> Work to complete
Write out all the entries below without any change.

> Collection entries

----------------

-- ==== Sys2Proof/Machine/Flags.lean ====
section
/-! DEFINITION. Machine/Flags.lean: the block latches no flags (10_state.md R37); this file holds the five
predicates the chunk selector evaluates inside one step. -/

namespace Sys2Proof.Machine

/-- Reads a slot: the whole pixel (20_memory.md R59, 41_hash_and_cache.md R132). -/
def Cache.read (c : Cache) (slot : BitVec 6) : Pixel := getElem c slot.toNat slot.isLt

/-- Replaces a slot's pixel (20_memory.md R59, 41_hash_and_cache.md R133, R135). -/
def Cache.write (c : Cache) (slot : BitVec 6) (p : Pixel) : Cache := c.set slot.toNat p slot.isLt

/-- `eq_prev` (10_state.md R37). -/
def eqPrev (e : Enc) (px : Pixel) : Bool := decide (px = e.prev)

/-- `hit`: the slot at `hash(px)` holds exactly px (10_state.md R37, 41_hash_and_cache.md R131). -/
def hit (e : Enc) (px : Pixel) : Bool := decide (e.cache.read (hash px) = px)

/-- `alpha_same` (10_state.md R37). -/
def alphaSame (e : Enc) (px : Pixel) : Bool := decide (px.a = e.prev.a)

/-- `diff_ok` on the deltas of px against the previous pixel (42_chunk_codecs.md R153). -/
def diffOk (e : Enc) (px : Pixel) : Bool :=
  diffRange (delta px.r e.prev.r) (delta px.g e.prev.g) (delta px.b e.prev.b)

/-- `luma_ok`; the second-order differences are plain integers (42_chunk_codecs.md R153). -/
def lumaOk (e : Enc) (px : Pixel) : Bool :=
  lumaRange (delta px.g e.prev.g) (delta px.r e.prev.r - delta px.g e.prev.g)
    (delta px.b e.prev.b - delta px.g e.prev.g)

end Sys2Proof.Machine
end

----------------

> Response for this exercise
-- ==== Sys2Proof/Machine/Flags.lean ====
section
/-! DEFINITION. Machine/Flags.lean: the block latches no flags (10_state.md R37); this file holds the five
predicates the chunk selector evaluates inside one step. -/

namespace Sys2Proof.Machine

/-- Reads a slot: the whole pixel (20_memory.md R59, 41_hash_and_cache.md R132). -/
def Cache.read (c : Cache) (slot : BitVec 6) : Pixel := getElem c slot.toNat slot.isLt

/-- Replaces a slot's pixel (20_memory.md R59, 41_hash_and_cache.md R133, R135). -/
def Cache.write (c : Cache) (slot : BitVec 6) (p : Pixel) : Cache := c.set slot.toNat p slot.isLt

/-- `eq_prev` (10_state.md R37). -/
def eqPrev (e : Enc) (px : Pixel) : Bool := decide (px = e.prev)

/-- `hit`: the slot at `hash(px)` holds exactly px (10_state.md R37, 41_hash_and_cache.md R131). -/
def hit (e : Enc) (px : Pixel) : Bool := decide (e.cache.read (hash px) = px)

/-- `alpha_same` (10_state.md R37). -/
def alphaSame (e : Enc) (px : Pixel) : Bool := decide (px.a = e.prev.a)

/-- `diff_ok` on the deltas of px against the previous pixel (42_chunk_codecs.md R153). -/
def diffOk (e : Enc) (px : Pixel) : Bool :=
  diffRange (delta px.r e.prev.r) (delta px.g e.prev.g) (delta px.b e.prev.b)

/-- `luma_ok`; the second-order differences are plain integers (42_chunk_codecs.md R153). -/
def lumaOk (e : Enc) (px : Pixel) : Bool :=
  lumaRange (delta px.g e.prev.g) (delta px.r e.prev.r - delta px.g e.prev.g)
    (delta px.b e.prev.b - delta px.g e.prev.g)

end Sys2Proof.Machine
end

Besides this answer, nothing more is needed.